What you are asked to do.
Output only the lines below that start at the line containing "namespace Sys2Proof.Machine" and end at the line containing "2 request, 3 debug. -/", with both ends kept.

BEGIN

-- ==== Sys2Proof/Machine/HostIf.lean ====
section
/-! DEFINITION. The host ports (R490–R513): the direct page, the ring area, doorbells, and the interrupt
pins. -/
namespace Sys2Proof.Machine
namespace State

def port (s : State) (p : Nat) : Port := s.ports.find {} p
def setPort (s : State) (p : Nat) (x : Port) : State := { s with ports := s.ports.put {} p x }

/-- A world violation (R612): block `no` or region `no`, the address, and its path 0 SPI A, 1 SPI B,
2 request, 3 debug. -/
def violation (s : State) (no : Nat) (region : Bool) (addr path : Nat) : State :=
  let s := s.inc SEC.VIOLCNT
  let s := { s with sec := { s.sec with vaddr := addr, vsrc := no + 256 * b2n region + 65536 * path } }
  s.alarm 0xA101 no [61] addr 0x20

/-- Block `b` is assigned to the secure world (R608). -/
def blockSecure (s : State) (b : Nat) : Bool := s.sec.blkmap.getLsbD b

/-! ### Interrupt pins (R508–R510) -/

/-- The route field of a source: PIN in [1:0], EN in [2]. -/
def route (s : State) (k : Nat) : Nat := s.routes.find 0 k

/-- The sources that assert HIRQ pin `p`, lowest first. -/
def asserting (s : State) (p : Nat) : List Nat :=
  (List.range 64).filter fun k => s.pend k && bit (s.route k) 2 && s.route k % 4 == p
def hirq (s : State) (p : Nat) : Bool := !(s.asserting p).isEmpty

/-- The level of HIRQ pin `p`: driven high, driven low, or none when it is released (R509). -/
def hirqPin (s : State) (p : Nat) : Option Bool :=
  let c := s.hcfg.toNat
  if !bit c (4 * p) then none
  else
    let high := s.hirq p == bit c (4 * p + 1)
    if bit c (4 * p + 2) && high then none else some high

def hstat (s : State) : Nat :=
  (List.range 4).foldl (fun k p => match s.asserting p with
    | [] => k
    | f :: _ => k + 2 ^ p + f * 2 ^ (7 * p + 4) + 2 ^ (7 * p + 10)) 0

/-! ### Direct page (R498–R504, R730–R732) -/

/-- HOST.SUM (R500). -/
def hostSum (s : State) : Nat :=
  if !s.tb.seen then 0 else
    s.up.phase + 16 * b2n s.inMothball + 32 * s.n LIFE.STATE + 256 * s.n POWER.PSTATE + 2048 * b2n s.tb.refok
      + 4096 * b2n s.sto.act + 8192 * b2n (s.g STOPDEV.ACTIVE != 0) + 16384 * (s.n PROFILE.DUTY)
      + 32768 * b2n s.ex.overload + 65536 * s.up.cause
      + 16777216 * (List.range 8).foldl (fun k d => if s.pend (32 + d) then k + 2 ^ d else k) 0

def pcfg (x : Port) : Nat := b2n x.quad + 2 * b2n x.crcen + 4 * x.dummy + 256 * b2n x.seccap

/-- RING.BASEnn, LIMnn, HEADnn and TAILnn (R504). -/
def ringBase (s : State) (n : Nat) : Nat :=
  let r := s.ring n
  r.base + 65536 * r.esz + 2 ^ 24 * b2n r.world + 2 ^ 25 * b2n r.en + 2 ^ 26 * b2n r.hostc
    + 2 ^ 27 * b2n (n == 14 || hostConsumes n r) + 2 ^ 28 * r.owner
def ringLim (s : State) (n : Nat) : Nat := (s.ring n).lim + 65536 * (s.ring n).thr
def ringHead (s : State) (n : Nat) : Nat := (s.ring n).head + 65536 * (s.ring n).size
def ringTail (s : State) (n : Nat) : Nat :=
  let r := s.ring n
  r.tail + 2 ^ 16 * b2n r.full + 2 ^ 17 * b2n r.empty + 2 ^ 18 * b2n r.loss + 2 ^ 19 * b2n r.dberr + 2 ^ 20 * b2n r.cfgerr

END

Response to the exercise.
namespace Sys2Proof.Machine
namespace State

def port (s : State) (p : Nat) : Port := s.ports.find {} p
def setPort (s : State) (p : Nat) (x : Port) : State := { s with ports := s.ports.put {} p x }

/-- A world violation (R612): block `no` or region `no`, the address, and its path 0 SPI A, 1 SPI B,
2 request, 3 debug. -/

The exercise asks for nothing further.